> _GOAL OF THE EXERCISE_
Give each record below again, without a single difference.

RECORDS PROVIDED section start

-- ==== Sys2Proof/Decode.lean ====
section
/-! DEFINITION. The opcode bytes, the decoder, the encoder and the dispatch table (30_encoding.md rules R80 to R93,
46_dispatch_loop.md rule R167). -/

namespace Sys2Proof

/-- What the decoder answers on a list of bytes. -/
inductive Decoded where
  /-- an instruction, and the bytes behind it -/
  | instr (i : Instr) (rest : List Byte)
  /-- the first byte is none of the six opcodes (R87) -/
  | unimplemented (op : Byte)
  /-- the bytes end before the instruction does: byte number `missing` (from 0) is not there -/
  | truncated (missing : Nat)
  deriving DecidableEq, Repr

def opBrk : Byte := 0x00#8
def opLdaZp : Byte := 0xA5#8
def opLdaImm : Byte := 0xA9#8
def opTax : Byte := 0xAA#8
def opLdaAbs : Byte := 0xAD#8
def opInx : Byte := 0xE8#8

/-- Format OP8: one operand byte (R82). -/
def decodeOp8 (mk : Byte → Instr) : List Byte → Decoded
  | [] => .truncated 1
  | d8 :: rest => .instr (mk d8) rest

/-- Format OP16: a 16-bit operand, low byte first (R83). -/
def decodeOp16 (mk : Addr → Instr) : List Byte → Decoded
  | [] => .truncated 1
  | [_] => .truncated 2
  | lo :: hi :: rest => .instr (mk (Machine.ofBytes hi lo)) rest

/-- Decoding: the whole opcode byte chooses instruction and length (R80, R84, R86); every other byte is rejected (R87). -/
def decode : List Byte → Decoded
  | [] => .truncated 0
  | op :: rest =>
    if op = opBrk then .instr .brk rest
    else if op = opLdaZp then decodeOp8 .ldaZp rest
    else if op = opLdaImm then decodeOp8 .ldaImm rest
    else if op = opTax then .instr .tax rest
    else if op = opLdaAbs then decodeOp16 .ldaAbs rest
    else if op = opInx then .instr .inx rest
    else .unimplemented op

/-- The opcode byte of an instruction (R86). -/
def Instr.opcode : Instr → Byte
  | .brk => opBrk
  | .ldaZp _ => opLdaZp
  | .ldaImm _ => opLdaImm
  | .tax => opTax
  | .ldaAbs _ => opLdaAbs
  | .inx => opInx

/-- The operand bytes in stream order (formats IMP, OP8, OP16: R81 to R83). -/
def Instr.operand : Instr → List Byte
  | .brk => []
  | .ldaZp zz => [zz]
  | .ldaImm imm => [imm]
  | .tax => []
  | .ldaAbs a16 => [Machine.loByte a16, Machine.hiByte a16]
  | .inx => []

/-- The bytes of an instruction, at ascending positions of the stream (R80). -/
def encode (i : Instr) : List Byte := i.opcode :: i.operand

/-- The dispatch table of R167, "a data-driven mapping from opcode byte to (addressing mode, operand byte count,
handler)". -/
def dispatchTable : List (Byte × DispatchEntry) :=
  [(opBrk, ⟨.noneAddressing, 0, .halt⟩),
   (opLdaImm, ⟨.immediate, 1, .lda⟩),
   (opLdaZp, ⟨.zeroPage, 1, .lda⟩),
   (opLdaAbs, ⟨.absolute, 2, .lda⟩),
   (opTax, ⟨.noneAddressing, 0, .tax⟩),
   (opInx, ⟨.noneAddressing, 0, .inx⟩)]

/-- `DispatchTable(op)` of R166; `none` is its `Unrecognized`. -/
def dispatchEntry (op : Byte) : Option DispatchEntry := dispatchTable.lookup op

/-- The bytes of a table word: byte `k` of the instruction is bits `8k+7..8k` of `w`, bits at and above `nbits` zero, up to
the longest instruction (three bytes). -/
def tableBytes (nbits w : Nat) : List Byte :=
  let v := w % 2 ^ nbits
  [BitVec.ofNat 8 v, BitVec.ofNat 8 (v / 2 ^ 8), BitVec.ofNat 8 (v / 2 ^ 16)]

/-- The instruction the decoder reads from a word numbered as spec/opcode_table.json numbers it. -/
def decodeTableWord (nbits w : Nat) : Option Instr :=
  match decode (tableBytes nbits w) with
  | .instr i _ => some i
  | .unimplemented _ => none
  | .truncated _ => none

end Sys2Proof
end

RECORDS PROVIDED section end

> _PROBLEM SOLUTION_
-- ==== Sys2Proof/Decode.lean ====
section
/-! DEFINITION. The opcode bytes, the decoder, the encoder and the dispatch table (30_encoding.md rules R80 to R93,
46_dispatch_loop.md rule R167). -/

namespace Sys2Proof

/-- What the decoder answers on a list of bytes. -/
inductive Decoded where
  /-- an instruction, and the bytes behind it -/
  | instr (i : Instr) (rest : List Byte)
  /-- the first byte is none of the six opcodes (R87) -/
  | unimplemented (op : Byte)
  /-- the bytes end before the instruction does: byte number `missing` (from 0) is not there -/
  | truncated (missing : Nat)
  deriving DecidableEq, Repr

def opBrk : Byte := 0x00#8
def opLdaZp : Byte := 0xA5#8
def opLdaImm : Byte := 0xA9#8
def opTax : Byte := 0xAA#8
def opLdaAbs : Byte := 0xAD#8
def opInx : Byte := 0xE8#8

/-- Format OP8: one operand byte (R82). -/
def decodeOp8 (mk : Byte → Instr) : List Byte → Decoded
  | [] => .truncated 1
  | d8 :: rest => .instr (mk d8) rest

/-- Format OP16: a 16-bit operand, low byte first (R83). -/
def decodeOp16 (mk : Addr → Instr) : List Byte → Decoded
  | [] => .truncated 1
  | [_] => .truncated 2
  | lo :: hi :: rest => .instr (mk (Machine.ofBytes hi lo)) rest

/-- Decoding: the whole opcode byte chooses instruction and length (R80, R84, R86); every other byte is rejected (R87). -/
def decode : List Byte → Decoded
  | [] => .truncated 0
  | op :: rest =>
    if op = opBrk then .instr .brk rest
    else if op = opLdaZp then decodeOp8 .ldaZp rest
    else if op = opLdaImm then decodeOp8 .ldaImm rest
    else if op = opTax then .instr .tax rest
    else if op = opLdaAbs then decodeOp16 .ldaAbs rest
    else if op = opInx then .instr .inx rest
    else .unimplemented op

/-- The opcode byte of an instruction (R86). -/
def Instr.opcode : Instr → Byte
  | .brk => opBrk
  | .ldaZp _ => opLdaZp
  | .ldaImm _ => opLdaImm
  | .tax => opTax
  | .ldaAbs _ => opLdaAbs
  | .inx => opInx

/-- The operand bytes in stream order (formats IMP, OP8, OP16: R81 to R83). -/
def Instr.operand : Instr → List Byte
  | .brk => []
  | .ldaZp zz => [zz]
  | .ldaImm imm => [imm]
  | .tax => []
  | .ldaAbs a16 => [Machine.loByte a16, Machine.hiByte a16]
  | .inx => []

/-- The bytes of an instruction, at ascending positions of the stream (R80). -/
def encode (i : Instr) : List Byte := i.opcode :: i.operand

/-- The dispatch table of R167, "a data-driven mapping from opcode byte to (addressing mode, operand byte count,
handler)". -/
def dispatchTable : List (Byte × DispatchEntry) :=
  [(opBrk, ⟨.noneAddressing, 0, .halt⟩),
   (opLdaImm, ⟨.immediate, 1, .lda⟩),
   (opLdaZp, ⟨.zeroPage, 1, .lda⟩),
   (opLdaAbs, ⟨.absolute, 2, .lda⟩),
   (opTax, ⟨.noneAddressing, 0, .tax⟩),
   (opInx, ⟨.noneAddressing, 0, .inx⟩)]

/-- `DispatchTable(op)` of R166; `none` is its `Unrecognized`. -/
def dispatchEntry (op : Byte) : Option DispatchEntry := dispatchTable.lookup op

/-- The bytes of a table word: byte `k` of the instruction is bits `8k+7..8k` of `w`, bits at and above `nbits` zero, up to
the longest instruction (three bytes). -/
def tableBytes (nbits w : Nat) : List Byte :=
  let v := w % 2 ^ nbits
  [BitVec.ofNat 8 v, BitVec.ofNat 8 (v / 2 ^ 8), BitVec.ofNat 8 (v / 2 ^ 16)]

/-- The instruction the decoder reads from a word numbered as spec/opcode_table.json numbers it. -/
def decodeTableWord (nbits w : Nat) : Option Instr :=
  match decode (tableBytes nbits w) with
  | .instr i _ => some i
  | .unimplemented _ => none
  | .truncated _ => none

end Sys2Proof
end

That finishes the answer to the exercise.